#### WORK TO BE COMPLETED
Look below for the line that contains "let t := configureFeed", then copy it and each following line exactly, through and including the line that contains "(R110, R157). -/".
-------- DATA RECORDS --------
-- ==== Sys2Proof/Machine/Requests.lean ====
section
/-! DEFINITION. The twenty-four requests at their owners: the checks in order, the effect, and the status
and contents of the reply (chapters 1 and 3 to 11 for the effects, chapter 10 for the forms). -/

namespace Sys2Proof.Machine

/-- The status codes (R141). -/
inductive Status where
  | ok
  | clamped
  | unchanged
  | badState
  | badArg
  | badLength
  | unknown
  deriving DecidableEq, Repr

/-- The value of the status byte (R141). -/
def statusByte : Status → Byte
  | .ok => 0x00
  | .clamped => 0x01
  | .unchanged => 0x02
  | .badState => 0x10
  | .badArg => 0x11
  | .badLength => 0x12
  | .unknown => 0x13

/-- What the owner of a request gives back: the reply's status and contents, and the state after it. -/
structure Answer where
  status : Status
  contents : List Byte
  state : State
  deriving DecidableEq, Repr

/-- A refusal: the status alone, and nothing changed (R142). -/
def refuse (status : Status) (s : State) : Answer := ⟨status, [], s⟩

/-- OK where something changed, UNCHANGED where nothing did. -/
def okIf (changed : Bool) : Status := if changed then .ok else .unchanged

/-- CLAMPED where a value was brought into range, OK where none was. -/
def clampedIf (clamped : Bool) : Status := if clamped then .clamped else .ok

/-! ### Reading the part -/

/-- Identify (R149). -/
def answerIdentify (_body : List Byte) (s : State) : Answer :=
  ⟨.ok, wordBytes 0x2418 ++ [1, 24, 4, 8, 8, 128, byteOf Config.noticeCapacity,
    byteOf Config.receiveCapacity, byteOf Config.replyCapacity, rateByte s.link.rate], s⟩

/-- The contents of a Read District reply after the configuration (R150, section 10.7). -/
def liveBytes (x : District) : List Byte :=
  [stateByte x.state,
    marksByte [x.switchClosed, x.polarity == .reversed, x.incidentOpen, x.holdMark, x.feedLossMark,
      x.overRange, x.flipArmed],
    phaseByte x.timerPhase]
  ++ wordBytes (wholeMs x.timerLeft) ++ [byteOf x.attemptsLeft, byteOf x.backoffStep]
  ++ wordBytes x.incident
  ++ [unitsByte x.heldClaim, unitsByte x.observedPeak, lastCauseByte x.lastTripCause]
  ++ wordBytes x.lastSample ++ wordBytes x.peakInSettle ++ wordBytes x.accumulator
  ++ [byteOf x.guardRun]

/-- Read District (R150). -/
def answerReadDistrict (body : List Byte) (s : State) : Answer :=
  match districtNo? (byteAt body 1) with
  | none => refuse .badArg s
  | some d => ⟨.ok, configBytes d (s.district d).config ++ liveBytes (s.district d), s⟩

/-- The remaining time of a timer that may be stopped, in whole milliseconds (R85). -/
def timerMs (t : Option Nat) : Nat := wholeMs (t.getD 0)

/-- Read Feed (R151). -/
def answerReadFeed (body : List Byte) (s : State) : Answer :=
  match feedNo? (byteAt body 1) with
  | none => refuse .badArg s
  | some f =>
    let x := s.feed f
    ⟨.ok, [byteOf f.val] ++ wordBytes x.allowance
      ++ [byteOf x.launchWidth, faultLevelByte x.faultLevel, byteOf x.resumeDelay,
        feedStateByte x.state, lineLevelByte x.lineLevel]
      ++ wordBytes (timerMs x.resumeTimer) ++ [byteOf x.heldSum, byteOf (freeBudget x)], s⟩

/-- Read Summary (R152). -/
def answerReadSummary (_body : List Byte) (s : State) : Answer :=
  ⟨.ok,
    (allDistricts.map fun d =>
        stateByte (s.district d).state ||| (if (s.district d).holdMark then 8 else 0))
      ++ (allFeeds.map fun f => feedStateByte (s.feed f).state) ++ [byteOf s.rotation.val]
      ++ [marksByte ((List.finRange 8).map fun g => s.groupMode g == .synchronized)], s⟩

/-! ### Configuring districts -/

/-- The walk along the parent links from `p` ends at a district whose parent is none without reaching
district `d` (R10). `links` bounds the walk. -/
def chainClear (s : State) (d : DistrictNo) : Nat → DistrictNo → Bool
  | 0, _ => false
  | links + 1, p =>
    p != d &&
      match (s.district p).config.parent with
      | none => true
      | some q => chainClear s d links q

/-- The requested parent is legal for district `d` (R10). -/
def parentLegal (s : State) (d : DistrictNo) : Option DistrictNo → Bool
  | none => true
  | some p => (s.district d).config.parent == some p || chainClear s d 24 p

/-- The request changes a field restricted to Off (R5). -/
def changesRestricted (old new : DistrictConfig) : Bool :=
  old.feed != new.feed || old.kind != new.kind || old.group != new.group || old.parent != new.parent

/-- The record with a new configuration, and what the change does to its live fields (R7, R8, R9). -/
def reconfigured (c : DistrictConfig) (x : District) : District :=
  { x with
    config := c
    attemptsLeft := min x.attemptsLeft c.retryBudget
    observedPeak :=
      if c.declaredClaim ≠ x.config.declaredClaim ∨ (x.config.learnPeak ∧ ¬ c.learnPeak) then none
      else x.observedPeak
    polarity := if x.config.kind = .reversing ∧ c.kind = .plain then .normal else x.polarity }

/-- Configure District (R3, R154). -/
def answerConfigureDistrict (body : List Byte) (s : State) : Answer :=
  match districtNo? (byteAt body 1), requestedConfig? body with
  | some d, some c =>
    let x := s.district d
    if !parentLegal s d c.parent then refuse .badArg s
    else if changesRestricted x.config c && x.state != .off then refuse .badState s
    else
      let applied := clampConfig c
      ⟨clampedIf (applied != c), configBytes d applied, s.setDistrict d (reconfigured applied x)⟩
  | _, _ => refuse .badArg s

/-! ### Configuring feeds -/

/-- The passing part of Configure Feed: the fields are set, and a changed fault level re-reads the line in
the same step (R69, R81). -/
def configureFeed (f : FeedNo) (allowance width : Nat) (fault : FaultLevel) (delay : Nat) (s : State) :
    State :=
  let x := s.feed f
  let t := s.setFeed f
    { x with allowance := allowance, launchWidth := width, faultLevel := fault, resumeDelay := delay }
  if x.faultLevel = fault then t else takeLineLevel f (faultLineOf t f) t

/-- Configure Feed (R69, R72, R155). -/
def answerConfigureFeed (body : List Byte) (s : State) : Answer :=
  match feedNo? (byteAt body 1), faultLevelOf? (byteAt body 5) with
  | some f, some fault =>
    let allowance := clampTo 1 250 (wordAt body 2)
    let width := clampTo 1 8 (byteAt body 4)
    let delay := clampTo 1 255 (byteAt body 6)
    if allowance < (s.feed f).heldSum then refuse .badState s
    else
      let t := configureFeed f allowance width fault delay s
      ⟨clampedIf (allowance != wordAt body 2 || width != byteAt body 4 || delay != byteAt body 6),
        [byteOf f.val] ++ wordBytes allowance
          ++ [byteOf width, faultLevelByte fault, byteOf delay, feedStateByte (t.feed f).state], t⟩
  | _, _ => refuse .badArg s

/-! ### Groups and beats -/

/-- Configure Group (R100, R156). -/
def answerConfigureGroup (body : List Byte) (s : State) : Answer :=
  match groupNo? (byteAt body 1), groupModeOf? (byteAt body 2) with
  | some g, some m =>
    ⟨okIf (s.groupMode g != m), [], { s with groupModes := s.groupModes.set g.val m }⟩
  | _, _ => refuse .badArg s

/-- The Beat Generator with a new configuration, the interval timing restarted where the mode or the
interval differs from that held (R110). -/
def reconfiguredBeats (mode : BeatMode) (interval spacing : Nat) (b : BeatGenerator) : BeatGenerator :=
  { b with
    mode := mode
    interval := interval
    spacing := spacing
    intervalTimer :=
      if mode = b.mode ∧ interval = b.interval then b.intervalTimer
      else if mode = .internal then some (msTicks interval) else none }

/-- Configure Beat (R110, R157). -/
def answerConfigureBeat (body : List Byte) (s : State) : Answer :=
  match beatModeOf? (byteAt body 1) with
  | none => refuse .badArg s
  | some mode =>
    let interval := clampTo 5 1000 (wordAt body 2)
    let spacing := clampTo 1 255 (wordAt body 4)
    ⟨clampedIf (interval != wordAt body 2 || spacing != wordAt body 4),
      [beatModeByte mode] ++ wordBytes interval ++ wordBytes spacing,
      s.setBeats (reconfiguredBeats mode interval spacing s.beats)⟩

/-- Single Beat (R111). -/
def answerSingleBeat (_body : List Byte) (s : State) : Answer := ⟨.ok, [], produceBeat s⟩

/-! ### Commands on a district -/

/-- On (R43). -/
def answerOn (body : List Byte) (s : State) : Answer :=
  match districtNo? (byteAt body 1) with
  | none => refuse .badArg s
  | some d =>
    if (s.district d).state = .off then ⟨.ok, [], s.setDistrict d (turnedOn (s.district d))⟩
    else ⟨.unchanged, [], s⟩

/-- Off (R44). -/
def answerOff (body : List Byte) (s : State) : Answer :=
  match districtNo? (byteAt body 1) with
  | none => refuse .badArg s
  | some d => if (s.district d).state = .off then ⟨.unchanged, [], s⟩ else ⟨.ok, [], turnOff d s⟩

/-- The district's feed is in the mask, and the district is not in Off (R45). -/
def inMask (mask : Nat) (x : District) : Bool := mask.testBit x.config.feed.val && x.state != .off

/-- All Off (R45, R163). -/
def answerAllOff (body : List Byte) (s : State) : Answer :=
  let mask := byteAt body 1
  if mask = 0 ∨ 16 ≤ mask then refuse .badArg s
  else
    ⟨okIf (allDistricts.any fun d => inMask mask (s.district d)), [],
      withdraw (inMask mask) turnedOff s⟩

/-- Clear (R57). -/
def answerClear (body : List Byte) (s : State) : Answer :=
  match districtNo? (byteAt body 1) with
  | none => refuse .badArg s
  | some d =>
    if (s.district d).state = .lockout then ⟨.ok, [], s.setDistrict d (cleared (s.district d))⟩
    else refuse .badState s

/-- Hold (R58). -/
def answerHold (body : List Byte) (s : State) : Answer :=
  match districtNo? (byteAt body 1) with
  | none => refuse .badArg s
  | some d =>
    if (s.district d).state = .off then refuse .badState s
    else
      ⟨okIf (!(s.district d).holdMark), [], s.setDistrict d { s.district d with holdMark := true }⟩

/-- Release (R59). -/
def answerRelease (body : List Byte) (s : State) : Answer :=
  match districtNo? (byteAt body 1) with
  | none => refuse .badArg s
  | some d =>
    ⟨okIf (s.district d).holdMark, [], s.setDistrict d { s.district d with holdMark := false }⟩

/-- Set Polarity (R60, R164). -/
def answerSetPolarity (body : List Byte) (s : State) : Answer :=
  match districtNo? (byteAt body 1), polarityOf? (byteAt body 2) with
  | some d, some p =>
    let x := s.district d
    if x.config.kind = .plain then refuse .badArg s
    else if x.switchClosed then refuse .badState s
    else ⟨okIf (x.polarity != p), [], s.setDistrict d { x with polarity := p }⟩
  | _, _ => refuse .badArg s

/-- Set Incident Wrap (R63, R161). -/
def answerSetIncidentWrap (body : List Byte) (s : State) : Answer :=
  ⟨.ok, [], s.setNumbering 1 (wordAt body 1)⟩

/-! ### Counters -/

/-- The indices of a run, or none where the run is not legal (R121). -/
def counterRun? (first count : Nat) : Option (List CounterIx) :=
  if 127 < first ∨ count = 0 ∨ 16 < count ∨ 128 < first + count then none
  else some ((List.finRange 128).filter fun i => decide (first ≤ i.val ∧ i.val < first + count))

/-- A counter in a reply: its value and a byte of its marks (R165). -/
def counterBytes (c : Counter) : List Byte := wordBytes c.value ++ [marksByte [c.half, c.full]]

/-- A change of every counter of a run together (R121, R122). -/
def changeRun (run : List CounterIx) (change : Counter → Counter) (s : State) : State :=
  let after : CounterIx → Counter := fun i =>
    if i ∈ run then change (s.counter i) else s.counter i
  { s with bank := { s.bank with counters := tabulate after } }

/-- A read of a run of counters, each changed by `change` as it is read (R165). -/
def answerCounterRead (change : Counter → Counter) (body : List Byte) (s : State) : Answer :=
  match counterRun? (byteAt body 1) (byteAt body 2) with
  | none => refuse .badArg s
  | some run =>
    ⟨.ok, [byteOf (byteAt body 1), byteOf (byteAt body 2)]
      ++ run.flatMap (fun i => counterBytes (s.counter i)), changeRun run change s⟩

/-- Read Counters (R121). -/
def answerReadCounters : List Byte → State → Answer :=
  answerCounterRead fun c => { c with half := false, full := false }

/-- Read-and-Clear Counters (R122). -/
def answerReadAndClearCounters : List Byte → State → Answer :=
  answerCounterRead fun _ => { value := 0, half := false, full := false }

/-- Configure Counters (R120, R158). -/
def answerConfigureCounters (body : List Byte) (s : State) : Answer :=
  match counterModeOf? (byteAt body 1), switchOf? (byteAt body 2) with
  | some mode, some enable =>
    ⟨okIf (s.bank.mode != mode || s.bank.noticeEnable != enable), [],
      { s with bank := { s.bank with mode := mode, noticeEnable := enable } }⟩
  | _, _ => refuse .badArg s

/-! ### Status lines, notices, link -/

/-- Configure Status Line (R130, R159). -/
def answerConfigureStatusLine (body : List Byte) (s : State) : Answer :=
  match lineNo? (byteAt body 1), sourceOf? (byteAt body 2) (byteAt body 3), switchOf? (byteAt body 4) with
  | some n, some source, some invert =>
    let level := lineLevel s source invert
    ⟨okIf ((s.line n).source != source || (s.line n).invert != invert),
      [byteOf n.val, sourceKindByte source, sourceObjectByte source, boolByte invert, levelByte level],
      { s with lines := s.lines.set n.val ⟨source, invert, level⟩ }⟩
  | _, _, _ => refuse .badArg s

/-- Configure Notices (R160, R173). -/
def answerConfigureNotices (body : List Byte) (s : State) : Answer :=
  let mask := byteAt body 1
  match switchOf? (byteAt body 2) with
  | none => refuse .badArg s
  | some flow =>
    if 64 ≤ mask then refuse .badArg s
    else
      let m := BitVec.ofNat 6 mask
      ⟨okIf (s.notices.kindMask != m || s.notices.flow != flow), [],
        s.setNotices { s.notices with kindMask := m, flow := flow }⟩

/-- Link Status (R139, R153). -/
def answerLinkStatus (_body : List Byte) (s : State) : Answer :=
  ⟨.ok, [byteOf s.link.tally, discardByte s.link.lastCause],
    s.setLink { s.link with tally := 0, lastCause := none }⟩

/-- Reset (R145, R166): no further request is taken until the soft reset has been made. -/
def answerReset (_body : List Byte) (s : State) : Answer :=
  ⟨.ok, [], s.setLink { s.link with resetPending := true }⟩

/-! ### The Link Interface's own checks -/

/-- A request at its owner. -/
def answerRequest : RequestKind → List Byte → State → Answer
  | .identify => answerIdentify
  | .configureDistrict => answerConfigureDistrict
  | .readDistrict => answerReadDistrict
  | .configureFeed => answerConfigureFeed
  | .readFeed => answerReadFeed
  | .configureGroup => answerConfigureGroup
  | .configureBeat => answerConfigureBeat
  | .singleBeat => answerSingleBeat
  | .on => answerOn
  | .off => answerOff
  | .allOff => answerAllOff
  | .clear => answerClear
  | .hold => answerHold
  | .release => answerRelease
  | .setPolarity => answerSetPolarity
  | .readSummary => answerReadSummary
  | .readCounters => answerReadCounters
  | .readAndClearCounters => answerReadAndClearCounters
  | .configureCounters => answerConfigureCounters
  | .configureStatusLine => answerConfigureStatusLine
  | .configureNotices => answerConfigureNotices
  | .setIncidentWrap => answerSetIncidentWrap
  | .linkStatus => answerLinkStatus
  | .reset => answerReset

/-- The answer to a frame taken as a request: UNKNOWN for a kind that is no request kind, BAD_LENGTH for
a body not of its kind's length, and else the owner's answer (R140). -/
def answer (f : Frame) (s : State) : Answer :=
  match requestKindOf f.kind with
  | none => refuse .unknown s
  | some k =>
    if f.body.length ≠ bodyLength k then refuse .badLength s else answerRequest k f.body s

end Sys2Proof.Machine
end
--------
#### COMPLETED TASK
      let t := configureFeed f allowance width fault delay s
      ⟨clampedIf (allowance != wordAt body 2 || width != byteAt body 4 || delay != byteAt body 6),
        [byteOf f.val] ++ wordBytes allowance
          ++ [byteOf width, faultLevelByte fault, byteOf delay, feedStateByte (t.feed f).state], t⟩
  | _, _ => refuse .badArg s

/-! ### Groups and beats -/

/-- Configure Group (R100, R156). -/
def answerConfigureGroup (body : List Byte) (s : State) : Answer :=
  match groupNo? (byteAt body 1), groupModeOf? (byteAt body 2) with
  | some g, some m =>
    ⟨okIf (s.groupMode g != m), [], { s with groupModes := s.groupModes.set g.val m }⟩
  | _, _ => refuse .badArg s

/-- The Beat Generator with a new configuration, the interval timing restarted where the mode or the
interval differs from that held (R110). -/
def reconfiguredBeats (mode : BeatMode) (interval spacing : Nat) (b : BeatGenerator) : BeatGenerator :=
  { b with
    mode := mode
    interval := interval
    spacing := spacing
    intervalTimer :=
      if mode = b.mode ∧ interval = b.interval then b.intervalTimer
      else if mode = .internal then some (msTicks interval) else none }

/-- Configure Beat (R110, R157). -/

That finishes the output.